倫敦のバービカン・シアターで蜷川幸雄の演出になる『十二夜』が二十四日に初日を迎えたそうだ。NHKの英語ニュースが報ずるのを見聞した家人が興奮気味にそう教えてくれた。そうか、あの驚嘆すべき歌舞伎版シェイクスピアがとうとう英京の観客の前でお披露目されたのかと思うと胸が一杯になった。
これはバービカンが毎年やっている世界のダンス・音楽・演劇を選りすぐった "bite" すなわち Barbican International Theatre Events の二十五周年を寿ぐ記念興行だそうで、蜷川は過去にこの祭典に五回招かれ『ハムレット』『コリオレイナス』などを披露している。とはいえ、今回の『十二夜』は純然たる歌舞伎興行であり、さしもの倫敦っ子も目を瞠ることだろう。

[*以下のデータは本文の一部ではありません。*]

-- ==== Sys2Proof/Machine/Format.lean ====
section
/-!
DEFINITION. The format sequencer (spec/03, R159–R189): media operations, reads and run-ahead, writing, frontier frames, issue to the
lanes. The results and the retry ladder follow in Ladder.
-/

namespace Sys2Proof.Machine

/-! ## Media operations in flight (R159) -/

/-- `FMT_INFL`: operations in flight, at most 16,384. -/
def showInfl (s : State) : State := s.set FMT_INFL 0 (Nat.min 16384 s.ops.length)

/-- A media operation enters; those beyond 16,384 wait (R159). -/
def addOp (o : MediaOp) (s : State) : State := showInfl { s with ops := s.ops ++ [o] }

/-- The operation is in flight, not waiting in its ring. -/
def opInFlight (mtag : Nat) (s : State) : Bool := (s.ops.take 16384).any fun o => o.mtag == mtag

/-- The operation of a tag. -/
def State.op (s : State) (mtag : Nat) : Option MediaOp := s.ops.find? fun o => o.mtag == mtag

/-- Change the operations of a tag. -/
def State.modOp (s : State) (mtag : Nat) (f : MediaOp → MediaOp) : State :=
  { s with ops := s.ops.map fun o => if o.mtag = mtag then f o else o }

/-- An operation of no command of a ring: the writes that FMT and the accord engine start themselves (R178, R182, R211). Its tag lies
outside the 24 bits of the others (log entry 12). -/
def ownTag : Nat := 16777216

/-- A new media operation. -/
def newOp (mtag : Nat) (kind : MediaKind) (z r off len side : Nat) (host : Bool) : MediaOp :=
  ⟨mtag, kind, z, r, off, len, side, host, [], [], [], none, []⟩

/-- A peer command reads for the operation (R606, R610). -/
def fetching (mtag : Nat) (s : State) : Bool := s.peers.any fun p => match p.kind with | .fetch g _ _ _ => g == mtag | _ => false

/-- The operation still has frames to read or write. -/
def opBusy (mtag : Nat) (s : State) : Bool :=
  (s.jobs.any fun j => j.mtag == mtag) || (s.ra.any fun r => r.claim == some mtag) || fetching mtag s

/-- The operation reads the frames of a row for the accord engine, which goes on with them when it ends (R219, R225). -/
def opGathers (o : MediaOp) (s : State) : Bool := o.pass.isSome || (driveRole s && o.kind == .reconRead)

/-- The operation leaves: its submitter is told, with the codewords it has lost (R160). -/
def closeOp (mtag : Nat) (s : State) : State :=
  match s.op mtag with
  | none => s
  | some o =>
    let t := { s with ops := s.ops.filter (fun x => x.mtag ≠ mtag), ended := s.ended ++ [(mtag, o.lost)] }
    showInfl (t.emit (.mediaDone mtag o.lost))

/-- An operation with no work left ends (R160); one that gathers a row ends when the command settles. -/
def endOp (mtag : Nat) (s : State) : State :=
  if opBusy mtag s || (s.op mtag).any (fun o => opGathers o s) then s else closeOp mtag s

/-- Decoder class of an operation (R159). -/
def classOf (k : MediaKind) (host : Bool) : Nat :=
  match k with
  | .hostRead => 0
  | .reconRead => if host then 0 else 1
  | _ => 1

/-- The last ladder step that an operation runs (R159). -/
def lastStep (k : MediaKind) : Nat :=
  match k with
  | .hostRead => 8
  | .raRead => 1
  | .reconRead | .rebuildRead => 4
  | _ => 3

/-! ## Peer commands (R601, R602) -/

/-- I/O queue pairs with each worker (R601). -/
def peerQueues (s : State) : Nat := Nat.max 1 (Nat.min 8 (s.get MGR_PEERCFG_NQ 0))

/-- A worker's queue has room for one more command (R602). -/
def peerRoom (slot qid : Nat) (s : State) : Bool := decide ((s.peers.countP fun p => p.slot == slot && p.qid == qid && p.sent) < 32)

/-- Issue a command to a worker, or let it wait for room in its queue (R602); a LOST worker gets none. -/
def peerSend (slot qid : Nat) (kind : PeerKind) (wz off len : Nat) (s : State) : State :=
  if isLost slot s then s
  else
    let p : PeerCmd := ⟨slot, qid, s.get MGR_CID 0, kind, wz, off, len, 0, peerRoom slot qid s⟩
    let t := { s with peers := s.peers ++ [p] }.bump MGR_CID 0
    if p.sent then t.emit (.peer p) else t

/-- The next command that waits for a worker's queue is issued, where there is room (R602). -/
def peerNext (slot qid : Nat) (s : State) : State :=
  match s.peers.find? fun p => p.slot == slot && p.qid == qid && !p.sent with
  | none => s
  | some p =>
    if peerRoom slot qid s then
      let q := { p with sent := true }
      { s with peers := s.peers.map fun x => if x = p then q else x }.emit (.peer q)
    else s

/-- A worker's queue for one of its zones (R602). -/
def zoneQueue (y : Nat) (s : State) : Nat := y % peerQueues s + 1

/-- A command to a reserved zone of a worker (R604, R609, R611). -/
def reservedSend (slot y : Nat) (kind : PeerKind) (off len : Nat) (s : State) : State := peerSend slot (zoneQueue y s) kind y off len s

/-- A command to the worker zone of a unit: blocks `[b, b + n)` of it (R602). -/
def unitCmd (p : Nat × Nat × Nat) (kind : PeerKind) (b n : Nat) (s : State) : State :=
  peerSend p.1 (p.2.1 % peerQueues s + 1) kind p.2.1 (p.2.2 * s.fb + b) n s

/-! ## Frame jobs -/

/-- A new frame job. -/
def newJob (mtag : Nat) (kind : MediaKind) (head : Nat) (write : Bool) (cls track slot gen mask z r pos : Nat) : FrameJob :=
  { mtag := mtag, kind := kind, head := head, write := write, verify := false, cls := cls, track := track, slot := slot
    offtrk := 0, gen := gen, mask := mask, zone := z, row := r, pos := pos, st := .wait, reissue := 0, redo := 0, due := 0
    retry := 0, step := 1, rereads := 0, saved := [], runs := 0, late := false, away := false, helper := false, reloc := false
    stale := false, loaded := false }

/-- The side that reads or writes a zone: the one that serves its stream, else side 0 (R213, R228). -/
def sideFor (z : Nat) (s : State) : Nat := if (NMap.get (0, 0) s.acd.turn 1).1 = z ∧ (s.acd.turn.find 1).isSome then 1 else 0

/-! ## Reads (R159, R160, R170, R181, R219, R234) -/

/-- The parity frames of a zone's last row match the row's data (R239). -/
def parityStable (z r : Nat) (s : State) : Bool :=
  match s.fronts.find z with
  | some f => f.row != r || f.stable
  | none => !s.rows.any fun x => x.zone == z && x.row == r && x.frames.any fun f => decide (s.k ≤ f.pos) && !f.written

/-- The frame at a position of a row may be read: nothing at or beyond the committed write pointer (R181), and the parity of an incomplete
row only while it matches the row's data (R247); that of a shelf is in the parity log (R609). -/
def readable (z r pos : Nat) (s : State) : Bool :=
  let wp := (s.zone z).wp
  if pos < s.k then decide (s.fb * (r * s.k + pos) < wp)
  else decide (s.fb * s.k * (r + 1) ≤ wp) || (driveRole s && decide (s.fb * s.k * r < wp) && parityStable z r s)

/-- The head that reads or writes the frame at a position of a row on side `d`. -/
def placeHead (z r pos d : Nat) (s : State) : Nat := headOf (placeOf z r pos s).1 d

/-- A read of the frame at a position of a row on side `d` (R154, R185, R211). Where it is unavailable a host read awaits its reconstruction
(R219), and another operation has none. -/
def readJob (mtag : Nat) (kind : MediaKind) (host : Bool) (z r pos mask d : Nat) (s : State) : Option FrameJob :=
  let p := placeOf z r pos s
  let q := slotOf p.1 p.2.1 p.2.2 s
  let at0 := q.getD (0, 0, 0)
  let j := newJob mtag kind (headOf p.1 d) false (classOf kind host) at0.1 at0.2.1 ((s.zone z).gen % 512) mask z r pos
  if q.isSome && frameAvailable z r pos d s && readable z r pos s then some j
  else if kind == .hostRead then some { j with st := .recon, step := 5, runs := 1, away := true }
  else none

/-- Codewords as an operation reports them lost (R160). -/
def lostCws (r pos mask : Nat) : List (Nat × Nat × Nat) := (maskCws mask).map fun c => (r, pos, c)

/-- The codewords of a frame that a read takes from media: not those of a frontier image (R170), nor those at or beyond the write pointer
(R181). -/
def mediaMask (z r pos m : Nat) (s : State) : Nat :=
  if s.k ≤ pos then m
  else
    let imaged (c : Nat) : Bool := match s.fronts.find z with
      | some fr => (fr.row == r && fr.pos == pos && decide (c < fr.blocks)) || fr.filled.contains (r, pos)
      | none => false
    ((maskCws m).filter fun c => !imaged c && decide (8 * (r * s.k + pos) + c < (s.zone z).wp)).foldl (fun a c => a + 2 ^ c) 0

/-- Add a read of one frame: what lies in a frontier image is obtained at once (R170), and what an operation cannot read is lost to its
submitter (R160). In the manager role a unit is read from its worker (R610). -/
def addRead (mtag : Nat) (kind : MediaKind) (host : Bool) (z r pos mask d : Nat) (s : State) : State :=
  let m := mediaMask z r pos mask s
  if !driveRole s then unitCmd (placeOf z r pos s) (.fetch mtag z r pos) 0 s.fb s
  else if m = 0 then (if (heldPositions z r s).contains pos then s.modOp mtag fun o => { o with got := (r, pos) :: o.got } else s)
  else
    match readJob mtag kind host z r pos m d s with
    | some j => { s with jobs := s.jobs ++ [j] }
    | none => s.modOp mtag fun o => { o with lost := o.lost ++ lostCws r pos m }

/-- Blocks of frame `f` that lie in `[off, off + len)`, as a codeword mask. -/
def maskFor (f off len : Nat) : Nat :=
  ((List.range 8).map fun c => if off ≤ 8 * f + c ∧ 8 * f + c < off + len then 2 ^ c else 0).sum

/-- A mask without the blocks that are listed as unrecovered, for which there is no media read (R234). -/
def unlisted (z f m : Nat) (s : State) : Nat :=
  ((maskCws m).filter fun c => !isUnrec z (8 * f + c) s).foldl (fun a c => a + 2 ^ c) 0

/-- One frame of a host read (R170, R173, R234). -/
def readFrame (mtag z f off len : Nat) (s : State) : State :=
  let k := Nat.max 1 s.k
  let m := unlisted z f (maskFor f off len) s
  if m = 0 then s
  else
    match s.ra.find? fun a => a.zone == z && a.frame == f && a.claim.isNone && !a.failed with
    | some a =>
      let t := s.bump FMT_CNT_RA_CLAIMED 0
      if a.ready then { t with ra := t.ra.filter fun x => x ≠ a }.modOp mtag fun o => { o with got := (f / k, f % k) :: o.got }
      else { t with ra := t.ra.map fun x => if x = a then { x with claim := some mtag } else x }
    | none =>
      let s := { s with ra := s.ra.filter fun a => !(a.zone == z && a.frame == f && a.failed && a.claim.isNone) }
      addRead mtag .hostRead true z (f / k) (f % k) m (sideFor z s) s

一昨年の夏、歌舞伎座での再演時に小生もまたその舞台に恍惚となって、当日のレヴューを上ずった調子でこう締め括った。
ああ、この舞台をわが黎明期の先人たち、坪内逍遙や小山内薫や松居松葉に一目見せたかったなあ。シェイクスピアを歌舞伎として演じるところまで、あなた方が種を蒔いた日本演劇は成熟したんですよ、と呼びかけたい気持ちでいっぱいになった。
この『十二夜』こそ、外国へ持って行くべきではないか。いつの日か、引越興行でこれをロンドンの観客に見せてやりたい。ほら、シェイクスピアは歌舞伎だったんですよ、と胸を張って言ってみたい。
このときは夢のまた夢、というつもりでこう書いたのだが、思い掛けなくそれが正夢となったのが嬉しくてならない。
まだネット上には現地の批評は見当たらないので、とりあえずバービカンのHPの紹介記事(
→ここ)を紹介しておこう。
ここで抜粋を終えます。